TRIBUNNEWS.COM, JAKARTA - Peringatan Hari Anti Tembakau sedunia yang diadakan setiap 31 Mei, tidak pantas untuk dilaksanakan di Indonesia.
Sekelompok kecil masyarakat yang menjadi penggerak peringatan tersebut tidak memahami situasi dan kondisi nasional saat ini dan sebelumnya.
Mereka lupa, perekonomian nasional kita sebagian ditopang industri hasil tembakau (IHT) nasional.
Sebanyak 6 juta tenaga kerja dari hulu hingga hilir diserap di sektor IHT. Sementara sumbangsih di bidang keuangan juga sangat tinggi.
Hal tersebut disampaikan Koordinator Komite Nasional Pelestarian Kretek (KNPK) Mohammad Nur Azami dan Ketua Umum Federasi Serikat Pekerja Rokok Tembakau Makanan dan Minuman (FSP RTMM) daerah Jawa Timur, Purnomo kepada pers di Jakarta.
“Hari tanpa tembakau sedunia yang diperingati setiap tanggal 31 Mei merupakan suatu momen yang tidak patut dirayakan di Indonesia karena kita punya kepentingan dan ketergantungan sangat besar dari Industri Hasil Tembakau Nasional. Selain menyediakan lapangan pekerjaan bagi jutaan tenaga kerja Indonesia, juga pemasukan keuangan yang menopang APBN kita baik dari cukai rokok maupun dari pajak pajak lainnya,” papar Ketua KNPT Azami, Senin (31/5/2021).
Baca juga: Industri Hasil Tembakau Jangan Hanya Dijadikan Sapi Perah dan Disakiti
Meski demikian Azami berpendapat, sebagai negara yang menganut azas demokratis, adanya kelompok masyarakat yang ingin merayakan dan menyampaikan pendapat tentang anti tembakau, sah sah saja.
Pendapat dan gerakan mereka, meski tidak patut, tetap harus dihormati.

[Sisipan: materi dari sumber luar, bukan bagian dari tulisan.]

-- ==== Sys2Proof/Machine/Barriers.lean ====
section
/-! DEFINITION. Barrier records, the barrier instructions, engine arrivals, and dissemination barriers (R214 to R231). -/

namespace Sys2Proof.Machine

/-! ## The record (R214, R216) -/

/-- A field of n bits from bit lo of word i of a record. -/
def recField (r : Rec) (i lo n : Nat) : Nat := bits (Rec.w r i) lo n

/-- A record with a field replaced. -/
def setRecField (i : Fin 16) (lo n v : Nat) (r : Rec) : Rec := r.set i (BitVec.ofNat 32 (setBits r[i].toNat lo n v))

/-- The phase bit (R214). -/
def barPh (r : Rec) : Nat := recField r 0 2 1
/-- P: the current phase is poisoned (R214). -/
def barPoisoned (r : Rec) : Bool := recField r 0 3 1 == 1
/-- The chunk bitmap (R214). -/
def barBitmap (r : Rec) : Word := r[1]
/-- The word of producer slot s that holds its counts (R214). -/
def slotWord (s : Nat) : Fin 16 := Fin.ofNat 16 (5 + 2 * s)

/-- Whether a record is malformed (R216). -/
def barMalformed (r : Rec) : Bool :=
  2 ≤ recField r 0 0 2 || recField r 0 4 4 != 0 || recField r 0 16 16 != 0 ||
    (List.range 6).any fun s => recField r (4 + 2 * s) 18 14 != 0

/-- Whether the owner rejects an operation on a record (R216). -/
def barRejects (binit : Bool) (r : Rec) : Bool := barMalformed r || (!binit && recField r 0 0 2 == 0)

/-- Whether the current phase is satisfied (R217). -/
def barSatisfied (r : Rec) : Bool :=
  !barPoisoned r && recField r 3 0 16 ≤ recField r 3 16 16 &&
    ((List.range 6).all fun s => recField r (5 + 2 * s) 0 16 ≤ recField r (5 + 2 * s) 16 16) && r[1] &&& r[2] == r[2]

/-- Steps 2 and 3 of R217: the phase bit flipped, the arrivals and the bitmap cleared. -/
def barFlip (r : Rec) : Rec :=
  let r := setRecField 3 16 16 0 ((setRecField 0 2 1 (1 - barPh r) r).set 1 0#32)
  (List.range 6).foldl (fun r s => setRecField (slotWord s) 16 16 0 r) r

/-- An arrival credited to a record, or rejected (R218). -/
def barCredit (core sel : Nat) (chunk : Option Nat) (r : Rec) : Option Rec :=
  let mark (r : Rec) : Rec := match chunk with
    | some k => r.set 1 (r[1] ||| (1#32 <<< k))
    | none => r
  if 6 ≤ sel then
    let n := recField r 3 16 16
    if n = 0xFFFF then none else some (mark (setRecField 3 16 16 (n + 1) r))
  else
    let n := recField r (5 + 2 * sel) 16 16
    if recField r (5 + 2 * sel) 0 16 = 0 ∨ recField r (4 + 2 * sel) 0 18 ≠ core ∨ n = 0xFFFF then none
    else some (mark (setRecField (slotWord sel) 16 16 (n + 1) r))

/-- BINIT's record (R222). -/
def barInit (emask gexp : Word) (r : Rec) : Rec :=
  let gen := (recField r 0 8 8 + 1) % 256
  (((Vector.replicate 16 0#32).set 0 (BitVec.ofNat 32 (gen * 256 + 4 * barPh r + 1))).set 2 emask).set 3 (gexp &&& 0xFFFF#32)

/-- BEXP's record (R222). -/
def barExpect (v e : Word) (r : Rec) : Rec :=
  let sel := bits v.toNat 29 3
  if 6 ≤ sel then setRecField 3 0 16 e.toNat r
  else setRecField (slotWord sel) 0 16 e.toNat (r.set (Fin.ofNat 16 (4 + 2 * sel)) (v &&& 0x3FFFF#32))

/-- What BTEST returns (R225). -/
def barTest (m : Word) (r : Rec) : Word :=
  BitVec.ofNat 32 (recField r 0 8 8 * 2 ^ 16 + (r[1] &&& m == m).toNat * 4 + (barPoisoned r).toNat * 2 + barPh r)

/-! ## The owner (R215) -/

/-- What an owner finds at a place. -/
inductive BarAt where
  /-- The record, and the physical address of a vault record. -/
  | found (r : Rec) (pa : Nat)
  | failed (c : Cause)
  /-- The page is not ready: MIGRATING, or in the pager's hands, by context, address and page. -/
  | later (ask : Option (Nat × Nat × Nat))
  /-- The owner's group stands in a saved image (R285). -/
  | held (g : Nat)
  deriving DecidableEq, Repr

/-- What stands at a place for an operation of a group, with what it needs of a vault page (R195, R221). -/
def State.barAt (s : State) (p : BarPlace) (group : Nat) (n : Need) : BarAt :=
  match p with
  | .loc k a =>
    let c := s.coreAt k
    let gr := s.groupAt group
    if gr.stored ∧ gr.cores.contains k then .held group
    else if group ≠ 0 ∧ c.group = group ∧ (c.power = .bound ∨ c.power = .saving) then .found (c.lm.rec a) 0
    else .failed .barrierInvalid
  | .vault ctx va =>
    match s.walk ctx va with
    | .fault c => .failed c
    | .leaf l =>
      if l.kind ≠ 1 then .failed .barrierInvalid else
      match s.meet ctx va n with
      | .fault c => .failed c
      | .here pa _ => .found (s.phys.rec pa) pa
      | .pager l =>
        if s.pagerFailed.contains (.barrier ctx va, ctx, l.base) then .failed (if l.state = 1 then .discardWrite else .pageFault)
        else .later (some (ctx, va, l.base))
      | _ => .later none

/-- The page of a vault record is touched by an operation (R258, R261). -/
def State.barTouch (p : BarPlace) (n : Need) (s : State) : State :=
  match p with
  | .loc .. => s
  | .vault ctx va =>
    match s.walk ctx va with
    | .leaf l => s.touch l (n != .read)
    | .fault _ => s

/-- What an owner that cannot act now sets in motion. -/
def State.barAsk (ask : Option (Nat × Nat × Nat)) (s : State) : State :=
  match ask with
  | some (ctx, va, page) => s.askFor (.barrier ctx va) ctx page
  | none => s

/-- An operation has failed at a place, and takes the pager's failure with it. -/
def State.barFailed (p : BarPlace) (s : State) : State :=
  match p with
  | .loc .. => s
  | .vault ctx va => s.takeFailure (.barrier ctx va) ctx va

/-- A record written at its place. -/
def State.barPut (p : BarPlace) (pa : Nat) (r : Rec) (s : State) : State :=
  match p with
  | .loc k a => s.setLocalBytes k a (wordBytes r.toList)
  | .vault .. => s.setPhysBytes pa (wordBytes r.toList)

/-- The address of a vault record, whatever mapping names it (R19). -/
def State.vaultPa (s : State) (ctx va : Nat) : Option Nat :=
  match s.walk ctx va with
  | .leaf l => if l.kind = 1 then some (l.pa va) else none
  | .fault _ => none

/-- Whether two places are one record: of a vault, by its frame (R19, R215). -/
def State.sameRecord (s : State) (p q : BarPlace) : Bool :=
  p == q || match p, q with
    | .vault c a, .vault d b => (s.vaultPa c a).isSome && s.vaultPa c a == s.vaultPa d b
    | _, _ => false

/-- The waits parked at a record, oldest first (R226). -/
def State.barParks (s : State) (p : BarPlace) : List BarMsg :=
  (match p with
   | .loc k _ => (s.coreAt k).parkedBar
   | .vault .. => s.vaultParks).filter fun m => s.sameRecord m.place p

/-- A wait parked at its place, its issuer stalled on it. -/
def State.barPark (m : BarMsg) (s : State) : State :=
  let s := match m.place with
    | .loc k _ => s.modCore k fun c => { c with parkedBar := c.parkedBar ++ [m] }
    | .vault .. => { s with vaultParks := s.vaultParks ++ [m] }
  s.modTask m.src fun t => { t with run := .stalled (.parked m.wait) }

/-- A wait no longer parked. -/
def State.barUnpark (m : BarMsg) (s : State) : State :=
  match m.place with
  | .loc k _ => s.modCore k fun c => { c with parkedBar := c.parkedBar.filter fun b => b.wait != m.wait }
  | .vault .. => { s with vaultParks := s.vaultParks.filter fun b => b.wait != m.wait }

/-- Whether an operation comes to its owner as a message from another core (R215, R226). -/
def barRemote (m : BarMsg) : Bool :=
  match m.place with
  | .loc k _ => k != m.src.core
  | .vault .. => true

/-- Whether an instruction is an acquire when its reply arrives (R227). -/
def barAcquires (op : BarOp) : Bool :=
  match op with
  | .bwait | .bwaitm | .btest => true
  | .binit | .bexp | .barr => false

/-- Whether an instruction writes its register rd (R222, R223). -/
def barWrites (op : BarOp) : Bool :=
  match op with
  | .binit | .bexp => false
  | .barr | .bwait | .bwaitm | .btest => true

/-- The reply to a barrier operation (R221). -/
def barReply (m : BarMsg) (v : Word) (tr : Option Trap) : BarReply :=
  { dst := m.src, rd := if barWrites m.op then some m.rd else none, value := v, acq := barAcquires m.op, trap := tr,
    src := match m.place with
      | .loc k _ => if k = m.src.core then none else some (k, m.group)
      | .vault .. => none }

/-- A parked wait ends with a status; the wake of a remote one is an FE wake (R226). -/
def State.barWake (status : Word) (s : State) (m : BarMsg) : State :=
  let r := barReply m status none
  let s := s.barUnpark m
  match m.place with
  | .loc k _ => if k = m.src.core then s.post (.barrierReply r) else s.answer m.group k m.src.core (.feWake (.barrier r))
  | .vault .. => s.postTo m.group (.feWake (.barrier r))

/-- The parked BWAITMs whose masks the bitmap covers are woken with status 0 (R217, R218). -/
def State.wakeMasks (p : BarPlace) (r : Rec) (s : State) : State :=
  ((s.barParks p).filter fun m => m.op == .bwaitm && r[1] &&& m.a == m.a).foldl (State.barWake 0#32) s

“Pemerintah Indonesia sebaiknya tidak terpengaruh oleh desakan dan gerakan masyarakat anti tembakau yang akan menyelenggarakan peringatan hari anti tembakau sedunia. Jangan karena desakan masyarakat internasional atau karena khawatir citra negara kita di dunia internasional, jadi ikut ikutan mendukungan gerakan anti tembakau,” papar Mohammad Nur Azami
Lebih lanjut Ketua KNPK ini meminta Pemerintah harus melakukan kajian secara komprehensif atau menyeluruh terhadap sumbangan dan manfaat keberadaan industri hasil tembakau nasional yang selama ini telah menopang perekonomian nasional.
"Pemerintah jangan hanya melihat dari sudut pengendalian tembakau nya saja tapi juga lihat kepentingan nasional dari sektor pertanian, ketenaga kerjaan, keuangan dan industri ,” papar Azami.
Berbeda dengan Azumi, Ketua FSP RTMM Jawa Timur Purnomo, melihat gerakan maupun kampanye yang dilakukan oleh sekelompok kecil masyarakat yang tergabung di beberapa lembaga swadaya masyarakat (LSM) anti rokok, harus dilawan.
“Mereka bicara dan melakukan gerakan anti tembakau, tidak melihat situasi dan kondisi negara kita. Mereka melupakan budaya dan kehidupan sosial bangsa kita. Mereka lupa, bahwa industri tenbakau nasional itu menyerap jutaan tenaga kerja kita. Memberikan pemasukan pendapatan buat negara.menggerakan perekonomian masyarakat," kata Purnomo.
Menurut dia, kampanye dan gerakan anti tembakau itu hanya menjalankan pesan pesan sponsor tertentu dari pihak tertentu yang ingin mematikan industri hasil tembakau nasional.